**TASK REQUIREMENTS**
Below this line is a set of entries; quote exactly the lines from the line that contains "waiterTableAdmit_keeps (hw₀.sub rfl)" to the line that contains "all_goals repeat' with_reducible first", both lines included.

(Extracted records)
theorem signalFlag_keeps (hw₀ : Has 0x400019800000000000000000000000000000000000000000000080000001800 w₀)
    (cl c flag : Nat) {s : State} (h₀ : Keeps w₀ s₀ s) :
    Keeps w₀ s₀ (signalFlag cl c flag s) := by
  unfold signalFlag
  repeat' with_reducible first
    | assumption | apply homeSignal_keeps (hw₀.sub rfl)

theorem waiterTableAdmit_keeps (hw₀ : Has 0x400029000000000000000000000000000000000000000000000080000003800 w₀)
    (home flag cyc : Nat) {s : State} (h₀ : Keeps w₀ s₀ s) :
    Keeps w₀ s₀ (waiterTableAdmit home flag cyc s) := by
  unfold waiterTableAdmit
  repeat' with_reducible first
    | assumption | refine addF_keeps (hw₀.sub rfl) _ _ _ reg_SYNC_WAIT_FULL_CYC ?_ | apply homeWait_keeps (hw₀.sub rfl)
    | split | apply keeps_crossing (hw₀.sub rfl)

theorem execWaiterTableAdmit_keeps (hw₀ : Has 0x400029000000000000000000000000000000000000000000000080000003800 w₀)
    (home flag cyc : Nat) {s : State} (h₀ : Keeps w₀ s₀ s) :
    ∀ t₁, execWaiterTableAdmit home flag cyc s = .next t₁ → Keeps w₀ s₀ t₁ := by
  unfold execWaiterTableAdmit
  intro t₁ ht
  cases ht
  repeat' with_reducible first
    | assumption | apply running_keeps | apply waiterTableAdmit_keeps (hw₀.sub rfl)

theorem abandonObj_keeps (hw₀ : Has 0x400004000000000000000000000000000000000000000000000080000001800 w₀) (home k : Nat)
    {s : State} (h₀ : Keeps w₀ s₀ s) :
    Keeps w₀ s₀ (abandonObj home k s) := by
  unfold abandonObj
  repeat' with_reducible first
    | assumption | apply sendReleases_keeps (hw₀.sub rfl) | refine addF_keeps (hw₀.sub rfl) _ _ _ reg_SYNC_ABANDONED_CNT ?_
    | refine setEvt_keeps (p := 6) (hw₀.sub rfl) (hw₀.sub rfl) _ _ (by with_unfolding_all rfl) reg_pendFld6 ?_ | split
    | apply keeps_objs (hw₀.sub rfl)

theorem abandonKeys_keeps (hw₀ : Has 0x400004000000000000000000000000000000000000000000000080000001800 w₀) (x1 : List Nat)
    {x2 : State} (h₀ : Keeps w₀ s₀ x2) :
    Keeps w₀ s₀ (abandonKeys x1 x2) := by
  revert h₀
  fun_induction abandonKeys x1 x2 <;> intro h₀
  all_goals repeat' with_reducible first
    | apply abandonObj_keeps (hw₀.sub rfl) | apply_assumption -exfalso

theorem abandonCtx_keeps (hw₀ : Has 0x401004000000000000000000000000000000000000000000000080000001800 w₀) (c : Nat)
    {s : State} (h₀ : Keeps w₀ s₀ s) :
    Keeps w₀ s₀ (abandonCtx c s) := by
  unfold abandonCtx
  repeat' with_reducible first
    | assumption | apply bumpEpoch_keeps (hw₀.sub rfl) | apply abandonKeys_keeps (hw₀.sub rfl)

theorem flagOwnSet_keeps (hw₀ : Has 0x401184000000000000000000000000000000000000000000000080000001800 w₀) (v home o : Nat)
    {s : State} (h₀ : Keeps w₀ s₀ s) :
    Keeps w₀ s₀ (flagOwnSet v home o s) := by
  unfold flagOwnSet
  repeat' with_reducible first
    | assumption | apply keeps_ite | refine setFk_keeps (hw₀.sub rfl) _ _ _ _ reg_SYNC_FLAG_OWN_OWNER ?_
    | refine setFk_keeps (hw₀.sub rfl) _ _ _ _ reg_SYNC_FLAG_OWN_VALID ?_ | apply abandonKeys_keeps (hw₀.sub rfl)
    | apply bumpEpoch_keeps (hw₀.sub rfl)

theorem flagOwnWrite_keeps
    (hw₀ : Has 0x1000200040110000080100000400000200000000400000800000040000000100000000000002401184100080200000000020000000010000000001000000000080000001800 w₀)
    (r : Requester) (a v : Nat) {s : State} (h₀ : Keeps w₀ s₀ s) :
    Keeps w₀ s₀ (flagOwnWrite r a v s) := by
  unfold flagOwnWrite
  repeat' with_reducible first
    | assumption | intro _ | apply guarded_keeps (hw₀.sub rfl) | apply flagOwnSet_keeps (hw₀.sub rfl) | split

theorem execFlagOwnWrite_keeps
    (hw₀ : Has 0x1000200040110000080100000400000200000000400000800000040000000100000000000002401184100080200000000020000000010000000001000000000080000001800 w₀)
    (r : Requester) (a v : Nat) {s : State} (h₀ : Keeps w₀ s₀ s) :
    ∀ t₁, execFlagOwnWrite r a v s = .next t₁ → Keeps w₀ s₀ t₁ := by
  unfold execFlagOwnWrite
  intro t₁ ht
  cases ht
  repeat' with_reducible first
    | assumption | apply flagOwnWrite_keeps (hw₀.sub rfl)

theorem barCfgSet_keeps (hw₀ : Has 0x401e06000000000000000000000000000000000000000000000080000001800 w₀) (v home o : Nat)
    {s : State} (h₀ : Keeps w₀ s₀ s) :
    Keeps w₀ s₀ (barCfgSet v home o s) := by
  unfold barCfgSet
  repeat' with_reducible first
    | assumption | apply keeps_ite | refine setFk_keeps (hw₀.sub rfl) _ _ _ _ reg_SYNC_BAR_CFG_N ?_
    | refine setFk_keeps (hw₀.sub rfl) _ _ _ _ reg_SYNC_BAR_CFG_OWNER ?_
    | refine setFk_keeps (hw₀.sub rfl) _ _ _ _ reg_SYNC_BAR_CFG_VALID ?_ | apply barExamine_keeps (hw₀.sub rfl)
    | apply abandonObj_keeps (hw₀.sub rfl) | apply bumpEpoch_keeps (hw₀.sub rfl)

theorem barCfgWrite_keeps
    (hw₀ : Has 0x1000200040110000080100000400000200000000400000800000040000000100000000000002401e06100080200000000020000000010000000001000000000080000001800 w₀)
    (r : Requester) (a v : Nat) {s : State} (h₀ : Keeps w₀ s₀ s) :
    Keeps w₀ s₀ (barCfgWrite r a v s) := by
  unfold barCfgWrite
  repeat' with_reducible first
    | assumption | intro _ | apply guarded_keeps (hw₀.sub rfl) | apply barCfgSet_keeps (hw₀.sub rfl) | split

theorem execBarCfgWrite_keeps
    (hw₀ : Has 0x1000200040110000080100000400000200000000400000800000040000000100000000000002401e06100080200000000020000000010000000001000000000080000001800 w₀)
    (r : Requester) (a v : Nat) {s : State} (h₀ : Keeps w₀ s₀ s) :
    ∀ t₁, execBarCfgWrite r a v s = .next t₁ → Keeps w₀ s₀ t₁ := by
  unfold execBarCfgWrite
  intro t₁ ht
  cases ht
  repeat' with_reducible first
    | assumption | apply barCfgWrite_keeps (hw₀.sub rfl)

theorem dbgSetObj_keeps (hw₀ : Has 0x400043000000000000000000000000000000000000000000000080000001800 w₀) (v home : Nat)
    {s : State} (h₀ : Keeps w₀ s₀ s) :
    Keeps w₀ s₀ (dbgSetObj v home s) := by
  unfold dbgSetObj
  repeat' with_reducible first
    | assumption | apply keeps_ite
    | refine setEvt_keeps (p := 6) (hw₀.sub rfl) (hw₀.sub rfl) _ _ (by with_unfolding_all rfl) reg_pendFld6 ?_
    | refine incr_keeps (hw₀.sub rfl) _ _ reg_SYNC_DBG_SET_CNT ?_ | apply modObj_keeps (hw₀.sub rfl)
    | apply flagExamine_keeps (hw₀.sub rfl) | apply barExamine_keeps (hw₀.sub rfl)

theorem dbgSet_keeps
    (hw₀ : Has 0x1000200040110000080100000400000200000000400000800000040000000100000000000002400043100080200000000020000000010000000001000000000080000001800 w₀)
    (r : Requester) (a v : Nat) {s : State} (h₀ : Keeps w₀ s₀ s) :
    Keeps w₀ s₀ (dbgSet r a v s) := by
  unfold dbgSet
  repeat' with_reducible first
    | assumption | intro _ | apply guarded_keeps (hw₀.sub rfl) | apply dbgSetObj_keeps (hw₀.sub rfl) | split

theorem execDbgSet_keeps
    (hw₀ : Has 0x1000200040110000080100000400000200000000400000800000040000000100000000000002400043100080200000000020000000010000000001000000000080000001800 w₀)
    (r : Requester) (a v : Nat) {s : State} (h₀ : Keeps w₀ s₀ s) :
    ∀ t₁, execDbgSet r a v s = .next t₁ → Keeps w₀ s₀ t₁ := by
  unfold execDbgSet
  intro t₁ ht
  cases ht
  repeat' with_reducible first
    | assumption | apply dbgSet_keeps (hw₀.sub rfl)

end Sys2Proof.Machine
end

**SOLUTION TO THIS PROBLEM**
    | assumption | apply running_keeps | apply waiterTableAdmit_keeps (hw₀.sub rfl)

theorem abandonObj_keeps (hw₀ : Has 0x400004000000000000000000000000000000000000000000000080000001800 w₀) (home k : Nat)
    {s : State} (h₀ : Keeps w₀ s₀ s) :
    Keeps w₀ s₀ (abandonObj home k s) := by
  unfold abandonObj
  repeat' with_reducible first
    | assumption | apply sendReleases_keeps (hw₀.sub rfl) | refine addF_keeps (hw₀.sub rfl) _ _ _ reg_SYNC_ABANDONED_CNT ?_
    | refine setEvt_keeps (p := 6) (hw₀.sub rfl) (hw₀.sub rfl) _ _ (by with_unfolding_all rfl) reg_pendFld6 ?_ | split
    | apply keeps_objs (hw₀.sub rfl)

theorem abandonKeys_keeps (hw₀ : Has 0x400004000000000000000000000000000000000000000000000080000001800 w₀) (x1 : List Nat)
    {x2 : State} (h₀ : Keeps w₀ s₀ x2) :
    Keeps w₀ s₀ (abandonKeys x1 x2) := by
  revert h₀
  fun_induction abandonKeys x1 x2 <;> intro h₀
  all_goals repeat' with_reducible first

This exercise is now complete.